RECORDS PROVIDED:
section
/-! PROOFS. The family of 30_encoding.md (R75, R77): Decode's tuple by the word's value, and the word that
Encode builds. -/

namespace Sys2Proof.Machine

/-! ### Decode, by the word's value -/

theorem decodeFields_of_lt {w : Word} (h : w.toNat < 0x8000) :
    decodeFields w = { opcode := w.toNat / 4096, s := 0, t := 0, memloc := w.toNat % 4096 } := by
  have hbit : w.getLsbD 15 = false := by rw [getLsbD_15]; simpa using h
  have hop : w.toNat / 4096 % 8 = w.toNat / 4096 := Nat.mod_eq_of_lt (by omega)
  rw [decodeFields, if_neg (by rw [hbit]; decide)]
  simp [Nat.shiftRight_eq_div_pow, hop]

theorem decodeFields_of_ge {w : Word} (h : 0x8000 ≤ w.toNat) :
    decodeFields w =
      { opcode := w.toNat / 512 % 64 + 7, s := w.toNat / 16 % 16, t := w.toNat % 16, memloc := 0 } := by
  have hbit : w.getLsbD 15 = true := by rw [getLsbD_15]; simpa using h
  rw [decodeFields, if_pos hbit]
  simp [Nat.shiftRight_eq_div_pow]

/-- A family-0 opcode is at most 7, and a family-1 opfield at most 63. -/
theorem decodeFields_opcode_le (w : Word) : (decodeFields w).opcode ≤ 70 := by
  obtain h | h := Nat.lt_or_ge w.toNat 0x8000
  · rw [decodeFields_of_lt h]
    show w.toNat / 4096 ≤ 70
    omega
  · rw [decodeFields_of_ge h]
    show w.toNat / 512 % 64 + 7 ≤ 70
    omega

/-- Settles O2: one lemma for each family, and the bound of both. -/
theorem decodedFieldsAreTheWordsBits : Obligations.DecodedFieldsAreTheWordsBits := fun w =>
  ⟨decodeFields_of_lt, decodeFields_of_ge, decodeFields_opcode_le w⟩

/-! ### Encode: the formula's disjoint fields add up to the family's word -/

/-- A field that fits below bit `k` is added, where the bits it is put over are 0. -/
theorem or_eq_add_of_dvd {a b : Nat} (k : Nat) (ha : 2 ^ k ∣ a) (hb : b < 2 ^ k) : a ||| b = a + b := by
  obtain ⟨c, rfl⟩ := ha
  exact (Nat.two_pow_add_eq_or_of_lt hb c).symm

theorem packWord_of_lt {o : Nat} (s t m : Nat) (h : o < 8) :
    packWord o s t m = family0Word (BitVec.ofNat 3 o) (BitVec.ofNat 12 m) := by
  have hm : m &&& 0xFFF = m % 4096 := Nat.and_two_pow_sub_one_eq_mod m 12
  have hsum : o <<< 12 ||| m % 4096 = o * 4096 + m % 4096 := by
    rw [Nat.shiftLeft_eq, or_eq_add_of_dvd 12 (by omega) (by omega)]
  apply BitVec.eq_of_toNat_eq
  rw [family0Word_toNat, packWord, if_pos h, hm, hsum]
  simp
  omega

theorem packWord_of_ge {o : Nat} (s t m : Nat) (h : 8 ≤ o) (hle : o ≤ 70) :
    packWord o s t m =
      family1Word (BitVec.ofNat 6 (o - 7)) 0 (BitVec.ofNat 4 s) (BitVec.ofNat 4 t) := by
  have hs : s &&& 0xF = s % 16 := Nat.and_two_pow_sub_one_eq_mod s 4
  have ht : t &&& 0xF = t % 16 := Nat.and_two_pow_sub_one_eq_mod t 4
  have hsum : 0x8000 ||| (o - 7) <<< 9 ||| (s % 16) <<< 4 ||| t % 16 =
      0x8000 + (o - 7) * 512 + s % 16 * 16 + t % 16 := by
    rw [Nat.shiftLeft_eq, Nat.shiftLeft_eq, or_eq_add_of_dvd (a := 0x8000) 15 (by omega) (by omega),
      or_eq_add_of_dvd (a := 0x8000 + _) 9 (by omega) (by omega), or_eq_add_of_dvd 4 (by omega) (by omega)]
  apply BitVec.eq_of_toNat_eq
  rw [family1Word_toNat, packWord, if_neg (by omega), hs, ht, hsum]
  simp
  omega

/-- Settles O3: an opcode of the domain is encoded, by its family's formula. -/
theorem encodeBuildsTheFamilysWord : Obligations.EncodeBuildsTheFamilysWord := by
  intro o s t m hle
  rw [encodeFields, if_pos hle]
  obtain hlt | hge := Nat.lt_or_ge o 8
  · rw [if_pos hlt, packWord_of_lt s t m hlt]
  · rw [if_neg (by omega), packWord_of_ge s t m hge (by omega)]

end Sys2Proof.Machine
end

section
/-! PROOFS. The family of 41_control_flow.md (R120 to R125): what a family-0 word decodes to, and what a jump
makes of the pc. -/

namespace Sys2Proof.Machine

/-! ### The word -/

theorem decodeFields_family0Word (op : BitVec 3) (m : Memloc) :
    decodeFields (family0Word op m) = { opcode := op.toNat, s := 0, t := 0, memloc := m.toNat } := by
  have hop := op.isLt
  have hm := m.isLt
  have hw := family0Word_toNat op m
  have hdiv : (family0Word op m).toNat / 4096 = op.toNat := by omega
  have hmod : (family0Word op m).toNat % 4096 = m.toNat := by omega
  rw [decodeFields_of_lt (by omega), hdiv, hmod]

theorem decode_family0Word {op : BitVec 3} {k : Config.Mnemonic} (hk : mnemonicOf op.toNat = some k)
    (m : Memloc) : decode (family0Word op m) = .instr (mkInstr k 0 0 m) := by
  rw [decode_eq_dispatch, decodeFields_family0Word, dispatch, hk]
  simp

PROBLEM STATEMENT: Output nothing but the lines from the one that contains "have hm := m.isLt" through the final line of the entries above, exactly as they appear.

SOLUTION FOR THIS EXERCISE:
  have hm := m.isLt
  have hw := family0Word_toNat op m
  have hdiv : (family0Word op m).toNat / 4096 = op.toNat := by omega
  have hmod : (family0Word op m).toNat % 4096 = m.toNat := by omega
  rw [decodeFields_of_lt (by omega), hdiv, hmod]

theorem decode_family0Word {op : BitVec 3} {k : Config.Mnemonic} (hk : mnemonicOf op.toNat = some k)
    (m : Memloc) : decode (family0Word op m) = .instr (mkInstr k 0 0 m) := by
  rw [decode_eq_dispatch, decodeFields_family0Word, dispatch, hk]
  simp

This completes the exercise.